-- ==== Sys2Proof/Machine/LinkBase.lean ====
section
/-!
DEFINITION. What the physical layer and the link layer share: the ports, links and Larduper sides, the members of a
link, and the changes of link state (R214, R215, R220, R223).
-/

namespace Sys2Proof.Machine

/-! ### Records of instances -/

def State.port (s : State) (n : Nat) : Port := SMap.get (fun _ => Port.reset) s.ports n
def State.setPort (s : State) (n : Nat) (p : Port) : State :=
  { s with ports := SMap.set (fun _ => Port.reset) s.ports n p }
def State.link (s : State) (a : Nat) : Link := SMap.get (fun _ => Link.reset) s.links a
def State.setLink (s : State) (a : Nat) (l : Link) : State :=
  { s with links := SMap.set (fun _ => Link.reset) s.links a l }
def State.lard (s : State) (a : Nat) : Lard := SMap.get (fun _ => Lard.reset) s.lards a
def State.setLard (s : State) (a : Nat) (l : Lard) : State :=
  { s with lards := SMap.set (fun _ => Lard.reset) s.lards a l }

/-- Port states (R154) and link states (R214). -/
def phDISABLED : Nat := 0
def phSLEEP : Nat := 1
def phDETECT : Nat := 2
def phECHOLEAD : Nat := 3
def phECHOFOLLOW : Nat := 4
def phDUPLEX : Nat := 5
def phSWITCH : Nat := 6
def phALIGN : Nat := 7
def phACTIVE : Nat := 8
def phRETRAIN : Nat := 9
def phFAULT : Nat := 10
def phWAKING : Nat := 11
def lkDISABLED : Nat := 0
def lkDOWN : Nat := 1
def lkINIT : Nat := 2
def lkUP : Nat := 3
def lkSPARING : Nat := 4
def lkSLEEP : Nat := 5

/-- The state of a port and of a link. -/
def State.ph (s : State) (n : Nat) : Nat := s.gf (pgPRT n) PRT.PHY_STS_STATE
def State.lk (s : State) (a : Nat) : Nat := s.gf (pgPRT a) LNK.LINK_STS_STATE

/-- The anchor of the link a port belongs to (R223); the port itself when it belongs to none. -/
def State.anchorOf (s : State) (n : Nat) : Nat := s.gf (pgPRT n) LNK.LINK_STS_ANCHOR

/-- Whether a register is a LINK register of a member's or spare's page, which reads 0 and takes no write (R223). -/
def State.linkBarred (s : State) (a : Nat) : Bool :=
  match blkOf (a / 4096) with
  | some (.prt, n) => 0x100 ≤ a % 4096 && a % 4096 != 0x104 && s.anchorOf n != n
  | _ => false

/-- The width a WIDTH code stands for (R152); 0 for a reserved one. -/
def widthOf (code : Nat) : Nat := match code with | 0 => 1 | 1 => 2 | 2 => 4 | 3 => 8 | 4 => 16 | _ => 0

/-- The width of a link, its spare if one is named, and the port that carries each lane (R191, R225). -/
def State.width (s : State) (a : Nat) : Nat := max 1 (widthOf (s.gf (pgPRT a) LNK.BOND_CTL_WIDTH))
def State.spareOf (s : State) (a : Nat) : Option Nat :=
  if s.gb (pgPRT a) LNK.BOND_CTL_SPARE_EN && s.lk a != lkDISABLED then some (s.gf (pgPRT a) LNK.BOND_CTL_SPARE_PORT)
  else none
def State.lanePort (s : State) (a lane : Nat) : Nat :=
  if s.gb (pgPRT a) LNK.LINK_STS_SPARE_IN_USE && s.gf (pgPRT a) LNK.LINK_STS_SPARE_LANE == lane then
    s.gf (pgPRT a) LNK.BOND_CTL_SPARE_PORT
  else a + lane
def State.members (s : State) (a : Nat) : List Nat :=
  if s.lk a == lkDISABLED then [a] else (List.range (s.width a)).map (s.lanePort a)

/-- The standby spare of a link (R224), and whether a port is one. -/
def State.standby (s : State) (a : Nat) : Option Nat :=
  if s.gb (pgPRT a) LNK.LINK_STS_SPARE_IN_USE then none else s.spareOf a
def State.isStandby (s : State) (n : Nat) : Bool := s.standby (s.anchorOf n) == some n

/-- Members and the standby spare of a link; a port outside every enabled link stands alone. -/
def State.crew (s : State) (a : Nat) : List Nat := s.members a ++ (s.standby a).toList

/-- Whether a port trains alone (R223, R224, R226): a standby spare, the port a switchover is about to replace, or one it replaced. -/
def State.apart (s : State) (n : Nat) : Bool :=
  let a := s.anchorOf n
  s.isStandby n || !(s.crew a).contains n
    || (s.lk a == lkSPARING && (match (s.lard a).spare with | some x => s.lanePort a x.lane == n | none => false))

/-- The lane a port carries in its link. -/
def State.laneOf (s : State) (n : Nat) : Nat :=
  let a := s.anchorOf n
  match (List.range (s.width a)).find? (fun l => s.lanePort a l == n) with | some l => l | none => 0

/-- The highest rate and the role of a port, as its last full training took them (R181, R223). -/
def State.rateMax (s : State) (n : Nat) : Nat := (s.port n).cfg.maxRate
def State.isLeader (s : State) (n : Nat) : Bool := !(s.port n).cfg.follower

/-- Whether the link uses marker mode (R164). -/
def State.markers (s : State) (a : Nat) : Bool := (s.lk a != lkDISABLED && 1 < s.width a) || (s.port a).cfg.align
def State.marksPort (s : State) (n : Nat) : Bool :=
  if (s.crew (s.anchorOf n)).contains n then s.markers (s.anchorOf n) else (s.port n).cfg.align

/-- A field of the anchor page, with 0 acting as 1. -/
def State.gf1 (s : State) (p : Nat) (f : Fld) : Nat := max 1 (s.gf p f)

/-! ### Allowances of ports (R178) -/

/-- VDD and VDDL of a port at a RATE_MAX, of a port in SLEEP, and of an awake group. -/
def portDraw (rateMax : Nat) : Nat × Nat := match rateMax with | 1 => (2, 6) | 2 => (3, 8) | _ => (4, 11)
def sleepDraw : Nat × Nat := (0, 1)
def groupDraw : Nat × Nat := (2, 7)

#### [PROBLEM DESCRIPTION]
The answer must be an exact copy of every entry.

#### [RESPONSE BELOW]
-- ==== Sys2Proof/Machine/LinkBase.lean ====
section
/-!
DEFINITION. What the physical layer and the link layer share: the ports, links and Larduper sides, the members of a
link, and the changes of link state (R214, R215, R220, R223).
-/

namespace Sys2Proof.Machine

/-! ### Records of instances -/

def State.port (s : State) (n : Nat) : Port := SMap.get (fun _ => Port.reset) s.ports n
def State.setPort (s : State) (n : Nat) (p : Port) : State :=
  { s with ports := SMap.set (fun _ => Port.reset) s.ports n p }
def State.link (s : State) (a : Nat) : Link := SMap.get (fun _ => Link.reset) s.links a
def State.setLink (s : State) (a : Nat) (l : Link) : State :=
  { s with links := SMap.set (fun _ => Link.reset) s.links a l }
def State.lard (s : State) (a : Nat) : Lard := SMap.get (fun _ => Lard.reset) s.lards a
def State.setLard (s : State) (a : Nat) (l : Lard) : State :=
  { s with lards := SMap.set (fun _ => Lard.reset) s.lards a l }

/-- Port states (R154) and link states (R214). -/
def phDISABLED : Nat := 0
def phSLEEP : Nat := 1
def phDETECT : Nat := 2
def phECHOLEAD : Nat := 3
def phECHOFOLLOW : Nat := 4
def phDUPLEX : Nat := 5
def phSWITCH : Nat := 6
def phALIGN : Nat := 7
def phACTIVE : Nat := 8
def phRETRAIN : Nat := 9
def phFAULT : Nat := 10
def phWAKING : Nat := 11
def lkDISABLED : Nat := 0
def lkDOWN : Nat := 1
def lkINIT : Nat := 2
def lkUP : Nat := 3
def lkSPARING : Nat := 4
def lkSLEEP : Nat := 5

/-- The state of a port and of a link. -/
def State.ph (s : State) (n : Nat) : Nat := s.gf (pgPRT n) PRT.PHY_STS_STATE
def State.lk (s : State) (a : Nat) : Nat := s.gf (pgPRT a) LNK.LINK_STS_STATE

/-- The anchor of the link a port belongs to (R223); the port itself when it belongs to none. -/
def State.anchorOf (s : State) (n : Nat) : Nat := s.gf (pgPRT n) LNK.LINK_STS_ANCHOR

/-- Whether a register is a LINK register of a member's or spare's page, which reads 0 and takes no write (R223). -/
def State.linkBarred (s : State) (a : Nat) : Bool :=
  match blkOf (a / 4096) with
  | some (.prt, n) => 0x100 ≤ a % 4096 && a % 4096 != 0x104 && s.anchorOf n != n
  | _ => false

/-- The width a WIDTH code stands for (R152); 0 for a reserved one. -/
def widthOf (code : Nat) : Nat := match code with | 0 => 1 | 1 => 2 | 2 => 4 | 3 => 8 | 4 => 16 | _ => 0

/-- The width of a link, its spare if one is named, and the port that carries each lane (R191, R225). -/
def State.width (s : State) (a : Nat) : Nat := max 1 (widthOf (s.gf (pgPRT a) LNK.BOND_CTL_WIDTH))
def State.spareOf (s : State) (a : Nat) : Option Nat :=
  if s.gb (pgPRT a) LNK.BOND_CTL_SPARE_EN && s.lk a != lkDISABLED then some (s.gf (pgPRT a) LNK.BOND_CTL_SPARE_PORT)
  else none
def State.lanePort (s : State) (a lane : Nat) : Nat :=
  if s.gb (pgPRT a) LNK.LINK_STS_SPARE_IN_USE && s.gf (pgPRT a) LNK.LINK_STS_SPARE_LANE == lane then
    s.gf (pgPRT a) LNK.BOND_CTL_SPARE_PORT
  else a + lane
def State.members (s : State) (a : Nat) : List Nat :=
  if s.lk a == lkDISABLED then [a] else (List.range (s.width a)).map (s.lanePort a)

/-- The standby spare of a link (R224), and whether a port is one. -/
def State.standby (s : State) (a : Nat) : Option Nat :=
  if s.gb (pgPRT a) LNK.LINK_STS_SPARE_IN_USE then none else s.spareOf a
def State.isStandby (s : State) (n : Nat) : Bool := s.standby (s.anchorOf n) == some n

/-- Members and the standby spare of a link; a port outside every enabled link stands alone. -/
def State.crew (s : State) (a : Nat) : List Nat := s.members a ++ (s.standby a).toList

/-- Whether a port trains alone (R223, R224, R226): a standby spare, the port a switchover is about to replace, or one it replaced. -/
def State.apart (s : State) (n : Nat) : Bool :=
  let a := s.anchorOf n
  s.isStandby n || !(s.crew a).contains n
    || (s.lk a == lkSPARING && (match (s.lard a).spare with | some x => s.lanePort a x.lane == n | none => false))

/-- The lane a port carries in its link. -/
def State.laneOf (s : State) (n : Nat) : Nat :=
  let a := s.anchorOf n
  match (List.range (s.width a)).find? (fun l => s.lanePort a l == n) with | some l => l | none => 0

/-- The highest rate and the role of a port, as its last full training took them (R181, R223). -/
def State.rateMax (s : State) (n : Nat) : Nat := (s.port n).cfg.maxRate
def State.isLeader (s : State) (n : Nat) : Bool := !(s.port n).cfg.follower

/-- Whether the link uses marker mode (R164). -/
def State.markers (s : State) (a : Nat) : Bool := (s.lk a != lkDISABLED && 1 < s.width a) || (s.port a).cfg.align
def State.marksPort (s : State) (n : Nat) : Bool :=
  if (s.crew (s.anchorOf n)).contains n then s.markers (s.anchorOf n) else (s.port n).cfg.align

/-- A field of the anchor page, with 0 acting as 1. -/
def State.gf1 (s : State) (p : Nat) (f : Fld) : Nat := max 1 (s.gf p f)

/-! ### Allowances of ports (R178) -/

/-- VDD and VDDL of a port at a RATE_MAX, of a port in SLEEP, and of an awake group. -/
def portDraw (rateMax : Nat) : Nat × Nat := match rateMax with | 1 => (2, 6) | 2 => (3, 8) | _ => (4, 11)
def sleepDraw : Nat × Nat := (0, 1)
def groupDraw : Nat × Nat := (2, 7)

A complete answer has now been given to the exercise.